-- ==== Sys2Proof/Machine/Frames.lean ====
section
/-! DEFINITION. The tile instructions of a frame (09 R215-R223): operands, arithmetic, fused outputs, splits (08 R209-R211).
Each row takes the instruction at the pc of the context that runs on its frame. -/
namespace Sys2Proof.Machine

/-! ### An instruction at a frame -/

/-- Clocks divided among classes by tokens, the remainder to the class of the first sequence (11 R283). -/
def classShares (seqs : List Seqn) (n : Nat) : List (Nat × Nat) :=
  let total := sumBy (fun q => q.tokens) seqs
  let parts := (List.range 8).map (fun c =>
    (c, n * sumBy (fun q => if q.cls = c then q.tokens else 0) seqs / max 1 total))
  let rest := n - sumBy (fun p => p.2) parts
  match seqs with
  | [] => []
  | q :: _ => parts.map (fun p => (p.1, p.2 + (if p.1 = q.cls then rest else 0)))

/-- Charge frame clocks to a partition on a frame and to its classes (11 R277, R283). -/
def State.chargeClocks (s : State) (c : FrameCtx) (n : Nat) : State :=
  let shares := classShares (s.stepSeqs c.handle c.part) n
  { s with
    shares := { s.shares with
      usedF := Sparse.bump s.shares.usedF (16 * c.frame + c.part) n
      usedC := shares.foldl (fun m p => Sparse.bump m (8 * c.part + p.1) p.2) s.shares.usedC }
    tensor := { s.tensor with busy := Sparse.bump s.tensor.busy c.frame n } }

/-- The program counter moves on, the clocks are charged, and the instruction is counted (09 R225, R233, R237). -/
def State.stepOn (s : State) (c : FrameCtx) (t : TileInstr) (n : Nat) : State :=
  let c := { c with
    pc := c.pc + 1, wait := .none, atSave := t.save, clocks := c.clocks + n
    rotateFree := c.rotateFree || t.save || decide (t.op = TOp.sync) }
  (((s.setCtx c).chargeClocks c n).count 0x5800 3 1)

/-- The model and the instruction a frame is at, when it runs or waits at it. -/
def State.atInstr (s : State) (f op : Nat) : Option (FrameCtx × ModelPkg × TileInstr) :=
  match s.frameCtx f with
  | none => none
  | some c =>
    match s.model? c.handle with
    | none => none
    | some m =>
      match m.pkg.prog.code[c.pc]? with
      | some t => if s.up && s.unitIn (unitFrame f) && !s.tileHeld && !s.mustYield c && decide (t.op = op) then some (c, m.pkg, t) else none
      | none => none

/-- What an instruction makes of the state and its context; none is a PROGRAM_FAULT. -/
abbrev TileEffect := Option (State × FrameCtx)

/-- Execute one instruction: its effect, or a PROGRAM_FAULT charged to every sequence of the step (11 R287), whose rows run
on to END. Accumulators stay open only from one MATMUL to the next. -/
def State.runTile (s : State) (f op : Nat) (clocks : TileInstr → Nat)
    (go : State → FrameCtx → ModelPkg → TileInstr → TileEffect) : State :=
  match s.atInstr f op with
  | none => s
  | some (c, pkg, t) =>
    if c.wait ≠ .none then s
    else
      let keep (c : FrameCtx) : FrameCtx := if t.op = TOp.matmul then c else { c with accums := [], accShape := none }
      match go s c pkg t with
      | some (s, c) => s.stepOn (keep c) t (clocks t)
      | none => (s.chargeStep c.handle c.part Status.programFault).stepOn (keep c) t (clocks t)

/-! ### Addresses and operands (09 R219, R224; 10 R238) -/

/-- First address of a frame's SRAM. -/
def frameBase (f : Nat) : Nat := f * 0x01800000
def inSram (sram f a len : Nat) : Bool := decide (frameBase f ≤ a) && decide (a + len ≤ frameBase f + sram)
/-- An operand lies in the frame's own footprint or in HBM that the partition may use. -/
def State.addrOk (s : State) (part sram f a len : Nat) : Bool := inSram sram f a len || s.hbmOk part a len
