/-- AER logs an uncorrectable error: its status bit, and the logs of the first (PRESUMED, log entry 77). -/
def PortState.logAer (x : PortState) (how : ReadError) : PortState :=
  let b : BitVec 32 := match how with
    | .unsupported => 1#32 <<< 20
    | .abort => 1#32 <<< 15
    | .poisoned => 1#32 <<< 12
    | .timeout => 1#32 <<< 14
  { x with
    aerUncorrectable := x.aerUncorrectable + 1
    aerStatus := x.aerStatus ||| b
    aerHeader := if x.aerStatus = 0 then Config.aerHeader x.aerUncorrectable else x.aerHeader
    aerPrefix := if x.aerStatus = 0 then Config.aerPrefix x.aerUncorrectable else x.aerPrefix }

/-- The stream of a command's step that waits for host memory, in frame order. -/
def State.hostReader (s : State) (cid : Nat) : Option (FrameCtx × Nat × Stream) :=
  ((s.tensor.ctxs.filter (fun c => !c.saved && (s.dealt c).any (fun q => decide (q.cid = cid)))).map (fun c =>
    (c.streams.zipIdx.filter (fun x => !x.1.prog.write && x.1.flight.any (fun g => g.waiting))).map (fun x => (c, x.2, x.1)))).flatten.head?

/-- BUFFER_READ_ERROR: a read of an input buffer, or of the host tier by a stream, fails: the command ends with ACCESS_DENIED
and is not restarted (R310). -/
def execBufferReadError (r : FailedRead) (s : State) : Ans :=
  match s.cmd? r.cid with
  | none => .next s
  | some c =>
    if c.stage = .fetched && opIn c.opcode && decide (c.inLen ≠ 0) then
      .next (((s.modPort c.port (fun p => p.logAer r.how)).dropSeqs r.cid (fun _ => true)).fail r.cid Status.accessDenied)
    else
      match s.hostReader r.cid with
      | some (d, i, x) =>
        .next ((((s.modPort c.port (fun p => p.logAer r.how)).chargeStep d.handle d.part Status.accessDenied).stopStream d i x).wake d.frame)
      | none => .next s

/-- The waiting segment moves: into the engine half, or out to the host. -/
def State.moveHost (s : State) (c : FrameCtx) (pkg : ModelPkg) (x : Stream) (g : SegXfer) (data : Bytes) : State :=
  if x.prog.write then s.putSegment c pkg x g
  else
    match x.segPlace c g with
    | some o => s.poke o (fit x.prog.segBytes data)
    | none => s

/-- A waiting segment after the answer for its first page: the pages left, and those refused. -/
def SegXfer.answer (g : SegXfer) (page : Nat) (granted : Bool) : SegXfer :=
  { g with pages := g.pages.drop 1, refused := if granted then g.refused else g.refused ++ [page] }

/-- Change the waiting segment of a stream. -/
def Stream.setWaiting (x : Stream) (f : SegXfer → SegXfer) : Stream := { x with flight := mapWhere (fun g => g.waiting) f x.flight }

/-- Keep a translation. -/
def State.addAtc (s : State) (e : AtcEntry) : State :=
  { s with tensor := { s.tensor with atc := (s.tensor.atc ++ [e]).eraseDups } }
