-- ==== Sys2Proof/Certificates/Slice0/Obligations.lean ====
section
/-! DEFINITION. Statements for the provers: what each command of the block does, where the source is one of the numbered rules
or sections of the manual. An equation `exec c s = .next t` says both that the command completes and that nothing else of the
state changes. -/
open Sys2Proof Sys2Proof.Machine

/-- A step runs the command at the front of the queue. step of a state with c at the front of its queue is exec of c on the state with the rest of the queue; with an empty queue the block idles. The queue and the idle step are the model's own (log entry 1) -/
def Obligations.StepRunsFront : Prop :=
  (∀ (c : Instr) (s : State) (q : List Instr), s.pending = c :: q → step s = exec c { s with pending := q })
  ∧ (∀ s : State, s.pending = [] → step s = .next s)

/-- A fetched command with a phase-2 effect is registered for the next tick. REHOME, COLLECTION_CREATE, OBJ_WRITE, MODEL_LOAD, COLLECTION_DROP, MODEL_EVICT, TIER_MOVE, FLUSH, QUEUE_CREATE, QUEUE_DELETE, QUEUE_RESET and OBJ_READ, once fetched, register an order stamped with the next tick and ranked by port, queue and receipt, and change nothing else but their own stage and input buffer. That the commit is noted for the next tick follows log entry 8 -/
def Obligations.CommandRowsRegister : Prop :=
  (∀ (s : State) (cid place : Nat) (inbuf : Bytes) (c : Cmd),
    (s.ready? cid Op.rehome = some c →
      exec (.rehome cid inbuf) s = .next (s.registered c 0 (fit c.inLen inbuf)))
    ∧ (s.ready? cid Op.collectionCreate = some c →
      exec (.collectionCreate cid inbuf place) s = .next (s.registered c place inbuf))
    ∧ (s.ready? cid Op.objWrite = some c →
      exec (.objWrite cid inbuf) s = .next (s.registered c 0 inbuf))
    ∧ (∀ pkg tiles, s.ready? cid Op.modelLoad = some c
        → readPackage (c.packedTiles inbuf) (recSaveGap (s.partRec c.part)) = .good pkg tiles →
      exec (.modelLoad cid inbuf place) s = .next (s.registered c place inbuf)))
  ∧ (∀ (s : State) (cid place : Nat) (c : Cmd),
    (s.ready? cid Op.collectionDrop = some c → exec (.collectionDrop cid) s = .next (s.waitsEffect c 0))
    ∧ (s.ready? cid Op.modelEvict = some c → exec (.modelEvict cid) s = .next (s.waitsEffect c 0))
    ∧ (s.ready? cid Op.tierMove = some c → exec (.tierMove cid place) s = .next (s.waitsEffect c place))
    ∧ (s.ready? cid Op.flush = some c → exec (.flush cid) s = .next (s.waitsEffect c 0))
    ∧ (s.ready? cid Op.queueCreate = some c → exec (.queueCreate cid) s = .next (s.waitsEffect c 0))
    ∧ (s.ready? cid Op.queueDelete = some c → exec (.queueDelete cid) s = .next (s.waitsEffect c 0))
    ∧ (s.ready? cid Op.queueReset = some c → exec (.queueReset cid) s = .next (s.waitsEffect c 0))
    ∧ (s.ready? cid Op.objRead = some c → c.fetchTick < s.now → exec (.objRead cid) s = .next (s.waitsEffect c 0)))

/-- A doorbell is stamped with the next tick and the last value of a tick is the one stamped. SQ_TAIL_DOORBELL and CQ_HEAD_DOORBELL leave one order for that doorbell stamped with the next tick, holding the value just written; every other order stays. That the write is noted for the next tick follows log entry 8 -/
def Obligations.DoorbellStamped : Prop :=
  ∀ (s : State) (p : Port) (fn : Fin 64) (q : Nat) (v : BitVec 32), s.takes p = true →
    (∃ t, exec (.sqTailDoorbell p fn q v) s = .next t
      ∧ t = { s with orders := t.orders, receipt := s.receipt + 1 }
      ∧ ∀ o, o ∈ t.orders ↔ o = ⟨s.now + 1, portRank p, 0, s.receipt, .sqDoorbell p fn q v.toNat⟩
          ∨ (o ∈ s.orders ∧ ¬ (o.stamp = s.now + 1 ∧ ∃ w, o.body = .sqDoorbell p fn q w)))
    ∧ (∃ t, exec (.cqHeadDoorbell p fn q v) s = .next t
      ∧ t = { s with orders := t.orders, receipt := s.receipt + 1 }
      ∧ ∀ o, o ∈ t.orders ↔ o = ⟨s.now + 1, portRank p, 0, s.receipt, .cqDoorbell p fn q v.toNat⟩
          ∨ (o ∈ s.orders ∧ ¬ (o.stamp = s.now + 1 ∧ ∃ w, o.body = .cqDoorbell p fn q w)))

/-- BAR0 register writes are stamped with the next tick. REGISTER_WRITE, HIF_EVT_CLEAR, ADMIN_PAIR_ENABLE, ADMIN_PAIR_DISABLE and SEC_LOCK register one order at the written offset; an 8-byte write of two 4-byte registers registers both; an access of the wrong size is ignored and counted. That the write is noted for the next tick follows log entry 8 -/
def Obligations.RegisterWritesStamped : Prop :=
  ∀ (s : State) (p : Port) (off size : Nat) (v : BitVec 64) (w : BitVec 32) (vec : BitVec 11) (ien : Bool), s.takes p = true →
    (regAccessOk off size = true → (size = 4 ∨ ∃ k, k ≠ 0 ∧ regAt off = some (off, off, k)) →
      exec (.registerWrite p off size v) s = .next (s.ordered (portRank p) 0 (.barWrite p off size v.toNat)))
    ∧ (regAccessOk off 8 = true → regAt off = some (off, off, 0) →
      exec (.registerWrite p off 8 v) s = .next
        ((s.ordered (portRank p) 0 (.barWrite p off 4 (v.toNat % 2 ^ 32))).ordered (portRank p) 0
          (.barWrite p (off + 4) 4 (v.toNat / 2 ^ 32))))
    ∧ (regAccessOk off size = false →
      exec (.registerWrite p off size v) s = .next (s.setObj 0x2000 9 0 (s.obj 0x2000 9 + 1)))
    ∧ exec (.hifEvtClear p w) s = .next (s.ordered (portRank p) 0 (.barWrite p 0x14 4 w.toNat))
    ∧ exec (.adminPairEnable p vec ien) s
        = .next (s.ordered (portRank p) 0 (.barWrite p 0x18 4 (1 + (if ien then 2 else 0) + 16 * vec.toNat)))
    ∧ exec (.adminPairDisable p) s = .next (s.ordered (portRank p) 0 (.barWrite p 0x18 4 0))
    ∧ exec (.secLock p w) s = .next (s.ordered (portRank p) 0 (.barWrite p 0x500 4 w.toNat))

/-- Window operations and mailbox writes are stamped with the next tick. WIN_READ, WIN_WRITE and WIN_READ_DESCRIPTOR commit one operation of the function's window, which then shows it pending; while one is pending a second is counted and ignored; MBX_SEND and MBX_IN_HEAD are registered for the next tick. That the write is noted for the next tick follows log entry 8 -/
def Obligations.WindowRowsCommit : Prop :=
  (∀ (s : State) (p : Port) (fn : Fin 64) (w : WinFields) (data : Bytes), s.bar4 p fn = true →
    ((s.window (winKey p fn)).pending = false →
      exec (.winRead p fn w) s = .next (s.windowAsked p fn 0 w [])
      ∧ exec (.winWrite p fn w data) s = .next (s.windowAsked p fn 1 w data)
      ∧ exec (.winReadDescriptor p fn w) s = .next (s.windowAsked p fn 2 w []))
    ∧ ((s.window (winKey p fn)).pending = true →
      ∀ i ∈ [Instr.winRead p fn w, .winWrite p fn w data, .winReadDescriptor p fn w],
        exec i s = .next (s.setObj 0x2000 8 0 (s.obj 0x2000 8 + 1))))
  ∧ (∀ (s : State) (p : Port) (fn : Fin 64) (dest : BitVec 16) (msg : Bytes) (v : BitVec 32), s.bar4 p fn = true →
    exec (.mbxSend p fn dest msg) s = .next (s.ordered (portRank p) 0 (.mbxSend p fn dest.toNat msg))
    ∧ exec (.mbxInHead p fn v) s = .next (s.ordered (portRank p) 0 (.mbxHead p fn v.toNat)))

----

### Exercise details:
Starting at the line above that holds "place : Nat) (c" and ending at the line that holds "(.queueReset cid) s = .next (s.waitsEffect c 0))", transcribe each line exactly and include no other lines.

### Answer area:
  ∧ (∀ (s : State) (cid place : Nat) (c : Cmd),
    (s.ready? cid Op.collectionDrop = some c → exec (.collectionDrop cid) s = .next (s.waitsEffect c 0))
    ∧ (s.ready? cid Op.modelEvict = some c → exec (.modelEvict cid) s = .next (s.waitsEffect c 0))
    ∧ (s.ready? cid Op.tierMove = some c → exec (.tierMove cid place) s = .next (s.waitsEffect c place))
    ∧ (s.ready? cid Op.flush = some c → exec (.flush cid) s = .next (s.waitsEffect c 0))
    ∧ (s.ready? cid Op.queueCreate = some c → exec (.queueCreate cid) s = .next (s.waitsEffect c 0))
    ∧ (s.ready? cid Op.queueDelete = some c → exec (.queueDelete cid) s = .next (s.waitsEffect c 0))
    ∧ (s.ready? cid Op.queueReset = some c → exec (.queueReset cid) s = .next (s.waitsEffect c 0))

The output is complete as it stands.